| WORK TO BE COMPLETED |
Every entry must be duplicated precisely as written.

Segment Start: DATA FOR PROCESSING

/-- R16, R30, R31, R152, R297: a vector, matrix or fetch word at the control engine's turn, outside a handler and with no poisoned scalar to
capture, enters its engine's queue with the values of the scalars it names, its prefix, its offset and the SR generator as it stands, and
a register it delivers becomes pending; a poisoned one raises POISON, and in a handler every such word raises PRIVILEGE. Discarding a word whose
register is still pending gives the register back the value and poison that it held at dispatch. -/
def Obligations.QueueWordsAreDispatched : Prop :=
  (∀ (c : Ctl) (e : QEntry) (n : BitVec 5) (x : SReg), deliversOf e.w = some (.s n) → e.was = some x → .s n ∈ c.pend → n ≠ 0 →
    (c.unpendOne e).sreg n = x ∧ (c.unpendOne e).pend = c.pend.filter fun r => r != .s n) ∧
  ∀ (i : Instr) (S : Bool) (s : State), stopBit i = some S → engineOf i ∈ [1, 3, 4] → s.turn = .control →
    (s.t.x.hmode = true → raises i s (privTrap (whoOf i) 3 0)) ∧
    (s.t.x.hmode = false → ∀ r, firstBad s (capturesOf i) = some r → raises i s (poisonTrap (whoOf i) false r.toNat)) ∧
    (s.t.x.hmode = false → firstBad s (capturesOf i) = none →
      let caps := (capturesOf i).map fun r => (s.rs r).val
      let c := s.t.c.rebind i
      let e : QEntry :=
        { w := i, pfx := s.t.c.pfx, caps := caps, pc := s.wordOff, gseq := s.t.c.gseq, sr := s.t.v.sr, ports := c.ports,
          was := (deliversOf i).map (heldNow s) }
      let t : State := { s with t := { s.t with
        c := { c with pend := c.pend ++ (deliversOf i).toList },
        v := { s.t.v with sr := srAfter i caps s.t.v.sr, q := if engineOf i = 1 then s.t.v.q ++ [e] else s.t.v.q },
        mq := if engineOf i = 3 then s.t.mq ++ [e] else s.t.mq,
        f := { s.t.f with q := if engineOf i = 4 then s.t.f.q ++ [e] else s.t.f.q } } }
      exec i s = .next (t.advance S))

/-- R163, R164, R166, R176, R177, R179, R180, R182: at its step an element-wise float word puts one result in flight, of its active elements. -/
def Obligations.FloatWordsComputeTheirLanes : Prop :=
  ∀ (S : Bool) (d a b : BitVec 5) (n m t : BitVec 3),
    let f := fmtOfT t.toNat
    let x := fun (e : QEntry) (s : State) (r : BitVec 5) (i : Nat) => exOf f (element s e r f i)
    let el := fun (e : QEntry) (s : State) (r : BitVec 5) (i : Nat) => element s e r f i
    laneWord (.vadd S d a b m t) d m f (fun e s i => rne f ((x e s a i).add (x e s b i))) ∧
    laneWord (.vsub S d a b m t) d m f (fun e s i => rne f ((x e s a i).add (x e s b i).neg)) ∧
    laneWord (.vmul S d a b m t) d m f (fun e s i => rne f ((x e s a i).mul (x e s b i))) ∧
    laneWord (.vfma S d a b m t) d m f (fun e s i => rne f (((x e s a i).mul (x e s b i)).add (x e s d i))) ∧
    laneWord (.vfms S d a b m t) d m f (fun e s i => rne f (((x e s a i).mul (x e s b i)).add (x e s d i).neg)) ∧
    laneWord (.vfnma S d a b m t) d m f (fun e s i => rne f (((x e s a i).mul (x e s b i)).neg.add (x e s d i))) ∧
    laneWord (.vmax S d a b m t) d m f (fun e s i => (fMaxMin f true (el e s a i) (el e s b i), 0)) ∧
    laneWord (.vmin S d a b m t) d m f (fun e s i => (fMaxMin f false (el e s a i) (el e s b i), 0)) ∧
    laneWord (.vabs S d a m t) d m f (fun e s i => (el e s a i % 2 ^ (fmtWidth f - 1), 0)) ∧
    laneWord (.vneg S d a m t) d m f (fun e s i => (el e s a i ^^^ 2 ^ (fmtWidth f - 1), 0)) ∧
    laneWord (.vclass S d a m t) d m f (fun e s i => (classBit f (el e s a i), 0)) ∧
    laneWord (.vrcp S d a m t) d m f (fun e s i => builtin .rcp f (el e s a i)) ∧
    laneWord (.vrsq S d a m t) d m f (fun e s i => builtin .rsq f (el e s a i)) ∧
    laneWord (.vexp2 S d a m t) d m f (fun e s i => builtin .exp2 f (el e s a i)) ∧
    laneWord (.vlog2 S d a m t) d m f (fun e s i => builtin .log2 f (el e s a i)) ∧
    laneWord (.vscale S d a b m t) d m f (fun e s i => scaleEl f (el e s a i) (el e s b i)) ∧
    laneWord (.vtbl S d a n m t) d m f (fun e s i => tableEl (vget s.t.v.tabs n.toNat { seg := 0, desc := 0 }) f (el e s a i))
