theorem State.recount_memOk (h : s.memOk) (c k n : Nat) : (s.recount c k n).memOk := by
  unfold State.recount; split
  · exact h
  · exact State.memOk_of_eq h (by simp) (by simp)

/-- A line write that is sent keeps the memories' form (R99). -/
theorem State.sendLine_memOk (h : s.memOk) (oid : BitVec 48) (o : Obj) (noalloc : Bool) (b : LBuf) : (s.sendLine oid o noalloc b).1.memOk := by
  have h1 := State.writeLine_memOk h s.core s.t.ctx oid o (keyShard b.key) (keyOff b.key) (s.lineData oid o b) b.mask noalloc
  simp only [State.sendLine]
  split
  · exact h1
  · exact State.recount_memOk h1 _ _ _

/-- Bits of a line write that are put into their line keep it (R99). -/
theorem State.landLine_memOk (h : s.memOk) (oid : BitVec 48) (o : Obj) (noalloc : Bool) (b : LBuf) : (s.landLine oid o noalloc b).1.memOk := by
  have h1 := State.writeLine_memOk h s.core s.t.ctx oid o (keyShard b.key) (keyOff b.key) b.data b.due noalloc
  simp only [State.landLine]
  split
  · exact h
  · split
    · rename_i e; rw [e] at h1; exact h1
    · rename_i e; rw [e] at h1
      exact memOk_foldl (fun _ _ h => State.recount_memOk h _ _ _) _ _ h1

/-- Line writes landed in turn keep it. -/
theorem State.landLines_memOk (oid : BitVec 48) (o : Obj) (noalloc : Bool) (bs : List LBuf) :
    ∀ s : State, s.memOk → (State.landLines oid o noalloc bs s).1.memOk := by
  induction bs with
  | nil => intro s h; exact h
  | cons b bs ih => intro s h; exact ih _ (State.landLine_memOk h oid o noalloc b)

/-- Line writes sent in turn keep it. -/
theorem State.sendLines_memOk (oid : BitVec 48) (o : Obj) (noalloc : Bool) (bs : List LBuf) :
    ∀ s : State, s.memOk → (State.sendLines oid o noalloc bs s).1.memOk := by
  induction bs with
  | nil => intro s h; exact h
  | cons b bs ih => intro s h; exact ih _ (State.sendLine_memOk h oid o noalloc b)

end Sys2Proof.Machine
end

Segment End: DATA FOR PROCESSING

| RESULT |
/-- R16, R30, R31, R152, R297: a vector, matrix or fetch word at the control engine's turn, outside a handler and with no poisoned scalar to
capture, enters its engine's queue with the values of the scalars it names, its prefix, its offset and the SR generator as it stands, and
a register it delivers becomes pending; a poisoned one raises POISON, and in a handler every such word raises PRIVILEGE. Discarding a word whose
register is still pending gives the register back the value and poison that it held at dispatch. -/
def Obligations.QueueWordsAreDispatched : Prop :=
  (∀ (c : Ctl) (e : QEntry) (n : BitVec 5) (x : SReg), deliversOf e.w = some (.s n) → e.was = some x → .s n ∈ c.pend → n ≠ 0 →
    (c.unpendOne e).sreg n = x ∧ (c.unpendOne e).pend = c.pend.filter fun r => r != .s n) ∧
  ∀ (i : Instr) (S : Bool) (s : State), stopBit i = some S → engineOf i ∈ [1, 3, 4] → s.turn = .control →
    (s.t.x.hmode = true → raises i s (privTrap (whoOf i) 3 0)) ∧
    (s.t.x.hmode = false → ∀ r, firstBad s (capturesOf i) = some r → raises i s (poisonTrap (whoOf i) false r.toNat)) ∧
    (s.t.x.hmode = false → firstBad s (capturesOf i) = none →
      let caps := (capturesOf i).map fun r => (s.rs r).val
      let c := s.t.c.rebind i
      let e : QEntry :=
        { w := i, pfx := s.t.c.pfx, caps := caps, pc := s.wordOff, gseq := s.t.c.gseq, sr := s.t.v.sr, ports := c.ports,
          was := (deliversOf i).map (heldNow s) }
      let t : State := { s with t := { s.t with
        c := { c with pend := c.pend ++ (deliversOf i).toList },
        v := { s.t.v with sr := srAfter i caps s.t.v.sr, q := if engineOf i = 1 then s.t.v.q ++ [e] else s.t.v.q },
        mq := if engineOf i = 3 then s.t.mq ++ [e] else s.t.mq,
        f := { s.t.f with q := if engineOf i = 4 then s.t.f.q ++ [e] else s.t.f.q } } }
      exec i s = .next (t.advance S))

/-- R163, R164, R166, R176, R177, R179, R180, R182: at its step an element-wise float word puts one result in flight, of its active elements. -/
def Obligations.FloatWordsComputeTheirLanes : Prop :=
  ∀ (S : Bool) (d a b : BitVec 5) (n m t : BitVec 3),
    let f := fmtOfT t.toNat
    let x := fun (e : QEntry) (s : State) (r : BitVec 5) (i : Nat) => exOf f (element s e r f i)
    let el := fun (e : QEntry) (s : State) (r : BitVec 5) (i : Nat) => element s e r f i
    laneWord (.vadd S d a b m t) d m f (fun e s i => rne f ((x e s a i).add (x e s b i))) ∧
    laneWord (.vsub S d a b m t) d m f (fun e s i => rne f ((x e s a i).add (x e s b i).neg)) ∧
    laneWord (.vmul S d a b m t) d m f (fun e s i => rne f ((x e s a i).mul (x e s b i))) ∧
    laneWord (.vfma S d a b m t) d m f (fun e s i => rne f (((x e s a i).mul (x e s b i)).add (x e s d i))) ∧
    laneWord (.vfms S d a b m t) d m f (fun e s i => rne f (((x e s a i).mul (x e s b i)).add (x e s d i).neg)) ∧
    laneWord (.vfnma S d a b m t) d m f (fun e s i => rne f (((x e s a i).mul (x e s b i)).neg.add (x e s d i))) ∧
    laneWord (.vmax S d a b m t) d m f (fun e s i => (fMaxMin f true (el e s a i) (el e s b i), 0)) ∧
    laneWord (.vmin S d a b m t) d m f (fun e s i => (fMaxMin f false (el e s a i) (el e s b i), 0)) ∧
    laneWord (.vabs S d a m t) d m f (fun e s i => (el e s a i % 2 ^ (fmtWidth f - 1), 0)) ∧
    laneWord (.vneg S d a m t) d m f (fun e s i => (el e s a i ^^^ 2 ^ (fmtWidth f - 1), 0)) ∧
    laneWord (.vclass S d a m t) d m f (fun e s i => (classBit f (el e s a i), 0)) ∧
    laneWord (.vrcp S d a m t) d m f (fun e s i => builtin .rcp f (el e s a i)) ∧
    laneWord (.vrsq S d a m t) d m f (fun e s i => builtin .rsq f (el e s a i)) ∧
    laneWord (.vexp2 S d a m t) d m f (fun e s i => builtin .exp2 f (el e s a i)) ∧
    laneWord (.vlog2 S d a m t) d m f (fun e s i => builtin .log2 f (el e s a i)) ∧
    laneWord (.vscale S d a b m t) d m f (fun e s i => scaleEl f (el e s a i) (el e s b i)) ∧
    laneWord (.vtbl S d a n m t) d m f (fun e s i => tableEl (vget s.t.v.tabs n.toNat { seg := 0, desc := 0 }) f (el e s a i))
theorem State.recount_memOk (h : s.memOk) (c k n : Nat) : (s.recount c k n).memOk := by
  unfold State.recount; split
  · exact h
  · exact State.memOk_of_eq h (by simp) (by simp)

/-- A line write that is sent keeps the memories' form (R99). -/
theorem State.sendLine_memOk (h : s.memOk) (oid : BitVec 48) (o : Obj) (noalloc : Bool) (b : LBuf) : (s.sendLine oid o noalloc b).1.memOk := by
  have h1 := State.writeLine_memOk h s.core s.t.ctx oid o (keyShard b.key) (keyOff b.key) (s.lineData oid o b) b.mask noalloc
  simp only [State.sendLine]
  split
  · exact h1
  · exact State.recount_memOk h1 _ _ _

/-- Bits of a line write that are put into their line keep it (R99). -/
theorem State.landLine_memOk (h : s.memOk) (oid : BitVec 48) (o : Obj) (noalloc : Bool) (b : LBuf) : (s.landLine oid o noalloc b).1.memOk := by
  have h1 := State.writeLine_memOk h s.core s.t.ctx oid o (keyShard b.key) (keyOff b.key) b.data b.due noalloc
  simp only [State.landLine]
  split
  · exact h
  · split
    · rename_i e; rw [e] at h1; exact h1
    · rename_i e; rw [e] at h1
      exact memOk_foldl (fun _ _ h => State.recount_memOk h _ _ _) _ _ h1

/-- Line writes landed in turn keep it. -/
theorem State.landLines_memOk (oid : BitVec 48) (o : Obj) (noalloc : Bool) (bs : List LBuf) :
    ∀ s : State, s.memOk → (State.landLines oid o noalloc bs s).1.memOk := by
  induction bs with
  | nil => intro s h; exact h
  | cons b bs ih => intro s h; exact ih _ (State.landLine_memOk h oid o noalloc b)

/-- Line writes sent in turn keep it. -/
theorem State.sendLines_memOk (oid : BitVec 48) (o : Obj) (noalloc : Bool) (bs : List LBuf) :
    ∀ s : State, s.memOk → (State.sendLines oid o noalloc bs s).1.memOk := by
  induction bs with
  | nil => intro s h; exact h
  | cons b bs ih => intro s h; exact ih _ (State.sendLine_memOk h oid o noalloc b)

end Sys2Proof.Machine
end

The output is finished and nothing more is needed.